Abstract

Most of the physiological effects of Ag II are mediated by the angiotensin II type 1 receptor. Polymorphisms of the AT1R gene can affect the function of this receptor and subsequent atherogenic activity. In this study we investigated the correlation between AT1R A1166C polymorphism and coronary artery calcification (CAC), a marker of the coronary artery burden. Fifty CAD patients and fifty healthy individuals fulfilled the inclusion and exclusion criteria entered this study. CAC was determined in the left main coronary artery (LMCA), left coronary artery (LCA), right coronary artery (RCA) and CX by CT-angiography and a blood sample was taken at this time. DNA extracted from whole blood leukocytes was analyzed by the polymerase chain reaction - restriction fragment-length polymorphism (PCR-RFLP) assay.

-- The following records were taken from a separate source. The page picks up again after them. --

/-- n occurrences of an event counted in a partition (17 R412). -/
def State.count (s : State) (core part ev arg n : Nat) : State :=
  if n = 0 then s else
  (s.core core).sel.foldl (fun s e =>
    if e.1 / 16 = part ∧ selCounts e.2 ev arg then
      s.modCore core (fun c => { c with ctr := Map.set 0 c.ctr e.1 (Map.get 0 c.ctr e.1 + BitVec.ofNat 64 n) })
    else s) s

/-- Whether a function's shared-counter selector counts an event of a VF's request: the PF's names the VF, a VF's
counts itself (17 R419). -/
def scselCounts (x fn vf unit inst ev : Nat) : Bool :=
  natBit x 31 && natBits x 30 28 == unit && natBits x 15 8 == ev
    && (natBits x 27 16 == 0xFFF || natBits x 27 16 == inst) && (fn != 0 || natBits x 5 0 == vf)

/-- n events of a shared unit's instance counted for a VF (17 R419, R420). -/
def State.countShared (s : State) (vf unit inst ev n : Nat) : State :=
  (dedup [vf, 0]).foldl (fun s fn =>
    (List.range 8).foldl (fun s i =>
      if scselCounts (s.reg .scsel (8 * fn + i)).toNat fn vf unit inst ev then
        s.setReg .sctr (8 * fn + i) (s.reg .sctr (8 * fn + i) + BitVec.ofNat 64 n)
      else s) s) s

/-- Whether a shared counter of a VF, or of the PF, counts anything. -/
def State.tallies (s : State) (vf : Nat) : Bool :=
  (dedup [vf, 0]).any (fun fn => (List.range 8).any (fun i => (s.reg .scsel (8 * fn + i)).getLsbD 31))

/-- A count added to the bank-conflict matrix (17 R422). -/
def State.conflict (s : State) (core part row bank n : Nat) : State :=
  if n = 0 then s else
  let k := 384 * part + 32 * row + bank
  (s.modCore core (fun c => { c with conflicts := Map.set 0 c.conflicts k (min 65535 (Map.get 0 c.conflicts k + n)) })).count
    core part 0x0B 0 n

/-- The passes beyond the first that a row's words cost at each bank, counted (07 R171; 17 R422). -/
def State.bankPasses (s : State) (core part row : Nat) (words : List Nat) : State :=
  let ws := dedup words
  (List.range 32).foldl (fun s b => s.conflict core part row b ((ws.filter (fun w => w % 32 = b)).length - 1)) s

/-! ### Records (16 R375 to R378; 17 R424, R425) -/

/-- A field placed at its low bit. -/
def field (x lo width : Nat) : Nat := (x % 2 ^ width) * 2 ^ lo

/-- What a trap record says (16 R375). -/
structure TrapInfo where
  gts : Nat
  launch : Nat
  block : Nat := 0
  thread : Nat := 0
  crew : Nat := 0
  lane : Nat := 0
  pc : Nat := 0
  hpc : Nat := 0
  lpc : Nat := 0
  addr : Nat := 0
  cause : Nat
  slots : Nat := 0
  unit : Nat := 0
  core : Nat := 0
  vf : Nat
  kind : Nat := 15
  inLoft : Bool := false
  spliced : Bool := false
  retried : Bool := false
  async : Bool := false
  src : Nat
  lost : Option Nat := none

/-- A trap record's 512 bits, V set (16 R375); of the launch id it carries the low 32 bits (14 R333; log 69, DEDUCED). -/
def TrapInfo.bits (t : TrapInfo) : BitVec 1024 :=
  BitVec.ofNat 1024 (field t.gts 0 64 + field t.launch 64 32 + field t.block 152 40 + field t.thread 142 10
    + field t.crew 136 6 + field t.lane 131 5 + field t.pc 192 64 + field t.hpc 256 64 + field t.lpc 320 64
    + field t.addr 384 64 + field t.cause 503 9 + field t.slots 499 4 + field t.unit 496 3 + field t.core 487 9
    + field t.vf 481 6 + field t.kind 477 4 + field (bit01 t.inLoft) 476 1 + field (bit01 t.spliced) 475 1
    + field (bit01 t.retried) 474 1 + field (bit01 t.async) 473 1 + field t.src 457 16 + field 1 448 1)

/-- A record on its way to a ring, kept in (GTS, SRC) order of arrival (16 R376, R377). -/
def State.pushRec (s : State) (r : Rec) : State :=
  { s with recs := insertBy (fun a b => decide (a.gts < b.gts) || (decide (a.gts = b.gts) && decide (a.src < b.src))) r s.recs }

/-- A trap record for its function's ring. -/
def State.trap (s : State) (t : TrapInfo) : State := s.pushRec ⟨0, t.vf, t.gts, t.src, t.bits, t.lost⟩

/-- An error-log record, which only the PF's log receives (16 R373). -/
def State.logError (s : State) (t : TrapInfo) : State := s.pushRec ⟨1, 0, t.gts, t.src, t.bits, none⟩

/-- The source number of a crew's lane (16 R376). -/
def srcOf (core : Nat) (c : Crew) (lane : Nat) : Nat := core * 64 + c.place lane

/-- Whether a block runs a spliced kernel; the address of its kernel header (15 R352, R371). -/
def Block.spliced (b : Block) : Bool := b.header.getLsbD 370
def Block.hdrAddr (b : Block) : Nat := recBits b.record 63 0
/-- What the side table of a joined kernel holds of a bundle; a bundle of any other kernel stands for itself (15 R371). -/
def State.side? (s : State) (b : Block) (pc : Nat) : Option SideEntry :=
  if b.spliced then
    match s.splices.find? (fun e => decide (e.at_ ≤ pc) && decide (pc < e.at_ + e.len)) with
    | none => none
    | some e => Map.find? e.side pc
  else none

/-- The launch id that a record names for a bundle: the consumer's, one sequence number on, where the side table says so
(15 R371). -/
def State.launchFor (s : State) (b : Block) (pc : Nat) : Nat :=
  if (s.side? b pc).any (fun e => e.consumer) then b.lid.toNat + 256 else b.lid.toNat

/-- The bundle address that a record names (15 R371); the slot mask of a joined kernel's bundle is its original's. -/
def State.pcFor (s : State) (b : Block) (pc : Nat) : Nat :=
  match s.side? b pc with
  | some e => e.pc
  | none => pc

/-- The lowest slot of a mask. -/
def lowSlot (m : Nat) : Nat := ((List.range 4).filter (fun i => natBit m i)).headD 0

/-- A record about a thread of a crew (16 R375). -/
def threadRecord (s : State) (b : Block) (ci : Nat) (c : Crew) (lane pc cause addr kind slots unit : Nat) : TrapInfo :=
  { gts := s.gts, launch := s.launchFor b pc, block := b.index, thread := b.linear ci lane,
    crew := c.place lane, lane := lane % 32, pc := s.pcFor b pc, addr := addr, cause := cause,
    slots := slots, unit := unit, core := b.core, vf := b.vf, kind := kind, spliced := b.spliced,
    retried := c.rerun.isSome, src := srcOf b.core c lane }

/-- A record about a Loft context: the gate frame's (08 R192). -/
def loftRecord (s : State) (b : Block) (x : LoftCtx) (lpc cause addr kind slots unit : Nat) : TrapInfo :=
  let p := b.place x.frame.thread
  let c := (Map.find? b.crews p.1).getD {}
  { gts := s.gts, launch := s.launchFor b lpc, block := b.index, thread := x.frame.thread,
    crew := c.place p.2, lane := p.2 % 32, pc := s.pcFor b x.frame.pc.toNat, hpc := s.pcFor b x.frame.pc.toNat,
    lpc := s.pcFor b lpc, addr := addr, cause := cause, slots := slots, unit := unit,
    core := b.core, vf := b.vf, kind := kind, inLoft := true, spliced := b.spliced, retried := x.rerun.isSome,
    src := b.core * 64 + 48 + b.part }

/-! ### Taking an exception

A lane that faults commits nothing (03 R43): it leaves the executing set and its fault is noted. At the end of the
bundle the lowest-numbered faulting lane gives the record and the block is killed at the end of the cycle (16 R378). -/

/-- A lane of the gang faults: it commits no slot, and its fault is noted for the bundle's record. -/
def State.raiseLane (s : State) (lane cause addr kind : Nat) : State :=
  { s with cur := { s.cur with eset := s.cur.eset &&& ~~~ laneBit lane,
                               faults := s.cur.faults ++ [⟨lane, s.cur.slot, cause, addr, kind⟩] } }

/-- The lowest-numbered lane's fault of a list. -/
def lowestFault : List LaneFault → Option LaneFault
  | [] => none
  | f :: fs => some (fs.foldl (fun a b => if b.lane < a.lane then b else a) f)

/-- A killing trap of a block: its record is written and the block dies at the end of the cycle; a block that has been
killed raises no further trap in a later cycle (16 R378). The launch fails with the cause (14 R336). -/
def State.killBlock (s : State) (b : Nat) (t : TrapInfo) : State :=
  match s.block? b with
  | none => s
  | some x =>
    if x.ended then s
    else (s.trap t).modBlock b (fun y =>
      if y.killed then y else { y with killed := true, killCause := t.cause, killLid := t.launch, killAddr := t.addr })

/-- The exception of a bundle of a gang is taken: one record, naming the lowest faulting lane, and the block is
killed (16 R378). -/
def State.takeTrap (s : State) : State :=
  match lowestFault s.cur.faults, s.crew? s.cur.blk s.cur.crew with
  | some f, some (b, c) =>
    { s with cur := { s.cur with faults := [] } }.killBlock s.cur.blk
      (threadRecord s b s.cur.crew c f.lane s.cur.pc.toNat f.cause f.addr f.kind (2 ^ f.slot)
        (s.cur.units.getD f.slot 0))
  | _, _ => s

/-- A Loft context raises a cause at its current bundle: the record names the gate frame, and the block is killed
(08 R192). -/
def State.loftTrapAt (s : State) (blk lpc cause addr kind slots unit : Nat) : State :=
  match s.block? blk with
  | none => s
  | some b =>
    match b.loft with
    | none => s
    | some x => s.killBlock blk (loftRecord s b x lpc cause addr kind slots unit)

/-- The Loft context that the step works for raises a cause in the current slot. -/
def State.loftTrap (s : State) (cause addr kind : Nat) : State :=
  s.loftTrapAt s.cur.blk s.cur.pc.toNat cause addr kind (2 ^ s.cur.slot) (s.cur.units.getD s.cur.slot 0)

/-! ### Trace records (17 R424, R425) -/

/-- Whether a function's trace ring takes a kind: bit 0 USER, 1 the bank kinds, 2 SAMPLE, 3 SPLICE (17 R424). -/
def State.traceOn (s : State) (fn kind : Nat) : Bool :=
  natBit (s.reg .trccfg fn).toNat (if kind = 0 then 0 else if kind ≤ 2 then 1 else kind - 1)

/-- A trace record's bits (17 R425). -/
def traceBits (gts lid block thread kind src pc payload : Nat) (inLoft spliced : Bool) : BitVec 1024 :=
  BitVec.ofNat 1024 (field gts 0 64 + field lid 64 64 + field block 128 40 + field thread 168 10 + field kind 178 4
    + field (bit01 spliced) 182 1 + field (bit01 inLoft) 183 1 + field src 184 16 + field pc 256 64
    + field payload 320 544 + field 1 1023 1)

/-- A trace record of a thread, where its kind is enabled. The payload's bit 0 stands at bit 320. -/
def State.traceThread (s : State) (b : Block) (ci : Nat) (c : Crew) (lane pc kind payload : Nat) : State :=
  if s.traceOn b.vf kind then
    s.pushRec ⟨2, b.vf, s.gts, srcOf b.core c lane,
      traceBits s.gts (s.launchFor b pc) b.index (b.linear ci lane) kind (srcOf b.core c lane) (s.pcFor b pc) payload
        false b.spliced, none⟩
  else s

/-- A trace record of a Loft context. -/
def State.traceLoft (s : State) (b : Block) (x : LoftCtx) (kind payload : Nat) : State :=
  if s.traceOn b.vf kind then
    s.pushRec ⟨2, b.vf, s.gts, b.core * 64 + 48 + b.part,
      traceBits s.gts (s.launchFor b x.regs.pc.toNat) b.index x.frame.thread kind (b.core * 64 + 48 + b.part)
        (s.pcFor b x.frame.pc.toNat) payload true b.spliced, none⟩
  else s

/-- At a hardware-loop exit the partition's bank-conflict matrix is written as a snapshot and cleared; an all-zero
matrix writes nothing (17 R423). The writer makes each record from a kind and a payload. -/
def State.bankSnapshot (s : State) (core part loop : Nat) (write : State → Nat → Nat → State) : State :=
  let m := (s.core core).conflicts
  let rows := (List.range 12).filter (fun r => (List.range 32).any (fun b => Map.get 0 m (384 * part + 32 * r + b) != 0))
  let since := Map.get 0 (s.core core).clearedAt part
  let s := if rows.isEmpty then s else
    rows.foldl (fun s r =>
      write s 2 (r + ((List.range 32).map (fun b => field (Map.get 0 m (384 * part + 32 * r + b)) (32 + 16 * b) 16)).sum))
      (write s 1 ((rows.map (fun r => 2 ^ r)).sum + field loop 12 1 + field (min (s.clk - since) (2 ^ 32 - 1)) 32 32))
  s.modCore core (fun c => { c with conflicts := Map.clearRange c.conflicts (384 * part) 384,
                                    clearedAt := Map.set 0 c.clearedAt part s.clk })

end Sys2Proof.Machine
end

There were no significant differences in genotype and allele frequencies between the CAD and control groups. The mean calcium score was compared in genotypes and alleles and no significant difference was seen. In addition, the frequency of genotypes and alleles was not significantly different in the calcium score groups (low<100, medium= 100-400, high >400). An analysis was performed separately in males and females and no significant correlation was found. According to our results, no association was found between AT1R1166C polymorphism and the incidence of CAD and CAC score in our study population.